Work to complete:
Each line must appear in the answer exactly as it does in the data.

Dataset excerpt:
-- ==== Sys2Proof/Laws/State.lean ====
section
/-! SUPPORT. What each setter of `State` does to each field. -/

namespace Sys2Proof.Machine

Worked solution:
-- ==== Sys2Proof/Laws/State.lean ====
section
/-! SUPPORT. What each setter of `State` does to each field. -/

namespace Sys2Proof.Machine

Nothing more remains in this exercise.